While Googling, I did find out that there is one out there that is supposed to be a lot better than all the other ones,  Speed Queen is actually made in America and has a very good reputation.  Can only find them on Amazon or in actual appliance stores...no Best Buy, Home Depot, etc.  The little mom &amp; pop place is a dealer and they had some.  They're pricy, but it's because they are made like tanks with actual metal, no plastic.  One of the washers was like the one my mom had...no electronics at all, everything is mechanical.  I would seriously look at one, but I don't think they've got the size we would need.  Even their front-load washer is only 3.4 cu.ft.


----------



## engineergurl (Aug 16, 2017)

jeb6294 said:


> Stopped at the little mom &amp; pop store yesterday.  Apparently, LG is actually supposed to be one of the better choices, as they say, they just don't make 'em like they used to.
> 
> While Googling, I did find out that there is one out there that is supposed to be a lot better than all the other ones,  Speed Queen is actually made in America and has a very good reputation.  Can only find them on Amazon or in actual appliance stores...no Best Buy, Home Depot, etc.  The little mom &amp; pop place is a dealer and they had some.  They're pricy, but it's because they are made like tanks with actual metal, no plastic.  One of the washers was like the one my mom had...no electronics at all, everything is mechanical.  I would seriously look at one, but I don't think they've got the size we would need.  Even their front-load washer is only 3.4 cu.ft.

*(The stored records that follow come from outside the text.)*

/-- A change of filtered PINCH: opening marks the block and soils both intervals (R52, R55). -/
def Transport.pinchChange (t : Transport) (l : Line) : Transport :=
  let t1 := { t with pinch := l }
  if t.pinch.filtered = true ∧ l.filtered = false then (t1.mark fun r => { r with pinch := false }).soilReels else t1

/-! ## Instants -/

/-- What changes at an instant: a decoder's lines, or PINCH. -/
inductive Change where
  | decoder (d : DecoderId) (x : Decoder)
  | pinch (l : Line)
  deriving DecidableEq, Repr

/-- One change served. -/
def Deck.serve (k : Deck) : Change → Deck
  | .decoder d x => k.decoderChange d x
  | .pinch l => { k with unit := k.unit.pinchChange l }

/-- An order of a list picked by a number. -/
def permute {α : Type} (k : Nat) : Nat → List α → List α
  | 0, l => l
  | n + 1, l =>
    match l[k % (n + 1)]? with
    | none => l
    | some x => x :: permute (k / (n + 1)) n (l.eraseIdx (k % (n + 1)))

/-- The raw levels of a decoder after an instant. -/
def Decoder.settle (d : Decoder) (a b i : Bool) : Decoder :=
  let n := d.settings.debounce
  { d with lineA := d.lineA.settle n a, lineB := d.lineB.settle n b, lineI := d.lineI.settle n i }

/-- Whether a decoder's filtered levels differ. -/
def Decoder.differs (d x : Decoder) : Bool :=
  d.lineA.filtered != x.lineA.filtered || d.lineB.filtered != x.lineB.filtered || d.lineI.filtered != x.lineI.filtered

/-- The raw levels as they stand: A, B, I of CAPSTAN, SUPPLY, TAKEUP, and PINCH, from bit 0 up. -/
def Transport.rawLevels (t : Transport) : BitVec 10 :=
  BitVec.ofNat 10 (flagBit t.capstan.lineA.raw + 2 * flagBit t.capstan.lineB.raw + 4 * flagBit t.capstan.lineI.raw
    + 8 * flagBit t.supply.lineA.raw + 16 * flagBit t.supply.lineB.raw + 32 * flagBit t.supply.lineI.raw
    + 64 * flagBit t.takeup.lineA.raw + 128 * flagBit t.takeup.lineB.raw + 256 * flagBit t.takeup.lineI.raw
    + 512 * flagBit t.pinch.raw)

/-- A decoder with pending changes and raw levels of another, its filtered levels its own. -/
def Decoder.quiet (d x : Decoder) : Decoder :=
  { d with lineA := { x.lineA with filtered := d.lineA.filtered }, lineB := { x.lineB with filtered := d.lineB.filtered },
           lineI := { x.lineI with filtered := d.lineI.filtered } }

/-- One instant at which the raw levels become `v` and matured changes take effect. Changes of one decoder are one
transition; changes of different decoders and of PINCH are served one after the other, in the order the free value
picks (R45, R48; log 9). The number says how many free values were read. -/
def Deck.instant (k : Deck) (v : BitVec 10) (free : Nat) : Deck × Nat :=
  let t := k.unit
  let cap := t.capstan.settle (v.getLsbD 0) (v.getLsbD 1) (v.getLsbD 2)
  let sup := t.supply.settle (v.getLsbD 3) (v.getLsbD 4) (v.getLsbD 5)
  let tak := t.takeup.settle (v.getLsbD 6) (v.getLsbD 7) (v.getLsbD 8)
  let pin := t.pinch.settle t.capstan.settings.debounce (v.getLsbD 9)
  let changes := (if t.capstan.differs cap then [Change.decoder .capstan cap] else [])
    ++ (if t.pinch.filtered != pin.filtered then [Change.pinch pin] else [])
    ++ (if t.supply.differs sup then [Change.decoder .supply sup] else [])
    ++ (if t.takeup.differs tak then [Change.decoder .takeup tak] else [])
  let k1 : Deck := { k with unit := { t with
    capstan := t.capstan.quiet cap, supply := t.supply.quiet sup, takeup := t.takeup.quiet tak,
    pinch := { pin with filtered := t.pinch.filtered } } }
  if changes.length ≤ 1 then (changes.foldl Deck.serve k1, free)
  else ((permute (Config.instantOrder free) changes.length changes).foldl Deck.serve k1, free + 1)

/-- Time passing, every expiry before its end served at its instant; each of the ten lines expires at most once while no
raw level changes (R45). -/
def Deck.pass (k : Deck) (dt free : Nat) : Nat → Deck × Nat
  | 0 => ({ k with unit := k.unit.tick dt }, free)
  | fuel + 1 =>
    match k.unit.nextExpiry with
    | none => ({ k with unit := k.unit.tick dt }, free)
    | some e =>
      if dt ≤ e then ({ k with unit := k.unit.tick dt }, free)
      else
        let k1 : Deck := { k with unit := k.unit.tick e }
        let (k2, free1) := k1.instant k1.unit.rawLevels free
        k2.pass (dt - e) free1 fuel

/-- The state with the transport counter unit, port, order unit and count of free values replaced. -/
def State.setDeck (s : State) (k : Deck × Nat) : State :=
  { s with transport := k.1.unit, port := k.1.hub.port, orders := k.1.hub.orders, freeCount := k.2 }

/-- The state's transport counter unit with its port and order unit. -/
def State.deck (s : State) : Deck := ⟨s.transport, s.hub⟩

/-- A line that carries a raw level before the unit works (R61; log 8). -/
def Line.hold (l : Line) (level : Bool) : Line := { l with raw := level }

/-- The raw levels of all lines, nothing decoded (R61). -/
def Transport.holdRaw (t : Transport) (v : BitVec 10) : Transport :=
  { t with
    capstan := { t.capstan with lineA := t.capstan.lineA.hold (v.getLsbD 0), lineB := t.capstan.lineB.hold (v.getLsbD 1),
                                lineI := t.capstan.lineI.hold (v.getLsbD 2) }
    supply := { t.supply with lineA := t.supply.lineA.hold (v.getLsbD 3), lineB := t.supply.lineB.hold (v.getLsbD 4),
                              lineI := t.supply.lineI.hold (v.getLsbD 5) }
    takeup := { t.takeup with lineA := t.takeup.lineA.hold (v.getLsbD 6), lineB := t.takeup.lineB.hold (v.getLsbD 7),
                              lineI := t.takeup.lineI.hold (v.getLsbD 8) }
    pinch := t.pinch.hold (v.getLsbD 9) }

/-- INPUT_CHANGE: after the time given, the raw levels are the ones given (R45). Outside COLD_INIT the expiries on the way
are served and the levels judged; in COLD_INIT only the levels change (R61). -/
def execInputChange (periods : Nat) (levels : BitVec 10) (s : State) : Result :=
  if s.port.phase = .coldInit then .next { s with transport := s.transport.holdRaw levels }
  else
    let (k, free) := s.deck.pass (1000 * periods) s.freeCount 10
    .next (s.setDeck (k.instant levels free))

/-- DEBOUNCE_EXPIRY: time passes to the earliest expiry of a pending change, which takes effect (R45). -/
def execDebounceExpiry (s : State) : Result :=
  engineStep s fun s =>
    match s.transport.nextExpiry with
    | none => .next s
    | some e =>
      let k : Deck := { s.deck with unit := s.transport.tick e }
      .next (s.setDeck (k.instant k.unit.rawLevels s.freeCount))

/-! ## Motion state (R54) -/

/-- The motion state becomes STOPPED when the still-block run has reached 10 (R54). -/
def Transport.stopIfStill (t : Transport) : Transport := if 10 ≤ t.stillRun then { t with motion := .stopped } else t

/-- A boundary's update of the still-block run and the motion state (R54). -/
def Transport.closeMotion (t : Transport) : Transport :=
  if t.counted then { t with counted := false } else ({ t with stillRun := t.stillRun + 1 }).stopIfStill

/-- MOTION_STOPPED: the still-block run has reached 10 (R54; log 21). -/
def execMotionStopped (s : State) : Result := engineStep s fun s => .next { s with transport := s.transport.stopIfStill }

/-! ## Block records (R55 to R57) -/

/-- A record closed at the boundary, with the driven test of R56. -/
def OpenRecord.close (r : OpenRecord) (stop : Word) (motion : Motion) : BlockRecord :=
  { num := r.num, start := r.start, stop := stop, net := r.net, pinch := r.pinch, reverse := r.reverse,
    decodeError := r.decodeError, slip := r.slip, motion := motion,
    driven := r.pinch && !r.reverse && decide (motion = .forward), nc := r.nc }

/-- The ending block's record closed and kept among the last eight (R55, R57). -/
def Transport.closeRecord (t : Transport) : Option BlockRecord × Transport :=
  match t.current with
  | none => (none, t)
  | some r =>
    let b := r.close t.position t.motion
    (some b, { t with current := none, records := (b :: t.records).take 8 })

/-- The record of the beginning block opened (R55). PINCH is filtered PINCH as the block begins, for the first record too (DESIGN
CHOICE, log 45). -/
def Transport.openRecord (t : Transport) (num : Word) : Transport :=
  { t with current := some { num := num, start := t.position, net := 0, pinch := t.pinch.filtered, reverse := false,
                             decodeError := false, slip := false, nc := t.nc } }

Speed Queen was the ones that our contractor put in dorms back when I was working at the college...  seems to me that a company who provides laundry machines to college students probably knows something about value and durability...


----------



## Dexman PE PMP (Aug 16, 2017)

Road Guy said:


> jesus christ you nerds are easy to get riled up, I bet you also thinks Honda makes anything other than a good lawnmower!


Boats?







But they do make decent mowers (better if they came in yellow though)


----------



## Dleg (Aug 17, 2017)

jeb6294 said:


> Stopped at the little mom &amp; pop store yesterday.  Apparently, LG is actually supposed to be one of the better choices, as they say, they just don't make 'em like they used to.
> 
> While Googling, I did find out that there is one out there that is supposed to be a lot better than all the other ones,  Speed Queen is actually made in America and has a very good reputation.  Can only find them on Amazon or in actual appliance stores...no Best Buy, Home Depot, etc.  The little mom &amp; pop place is a dealer and they had some.  They're pricy, but it's because they are made like tanks with actual metal, no plastic.  One of the washers was like the one my mom had...no electronics at all, everything is mechanical.  I would seriously look at one, but I don't think they've got the size we would need.  Even their front-load washer is only 3.4 cu.ft.


Yes, my staff are also responsible for repairing washers and dryers in village "washeterias" and they speak very highly of Speed Queen.  I didn't know they made units ofr household use - I will have to check that out when our Samsungs crap out!


----------



## snickerd3 (Aug 18, 2017)

i checked mine last night.  it is maytag 9000 series.  over 4 cu. f.t of space.  The only problem I have had is the plastic faceplate for the soap drawer had a clip break and falls off occasioanlly, but it doesn't impact the operation.  it is just a cover to make the front look pretty,


----------



## mudpuppy (Aug 18, 2017)

Road Guy said:


> jesus christ you nerds are easy to get riled up, I bet you also thinks Honda makes anything other than a good lawnmower!


Yeah: generators, ATVs and motorcycles.

But I agree the simpler the better.  I've been happy with the Kenmore (made by Whirlpool) washer and dryer I bought about 17 years ago.  I've had to do a few repairs (replaced the circuit board in the dryer and then had to replace a switch a few years later, also replaced the transmission coupling on the washer), but overall they've been pretty reliable, and they're simple enough I can easily work on them myself.  But if you start getting into these fancy-schmancy LG and Samsung things good luck. . .


----------



## engineergurl (Aug 18, 2017)

My old old washer and dryer (the ones left in the NC rental house that got stolen) was in the house when I bought it but didn't work...  I ended up using a timing belt from the auto store to fix it temporarily and man did that thing squeal at the start of each cycle, lol


----------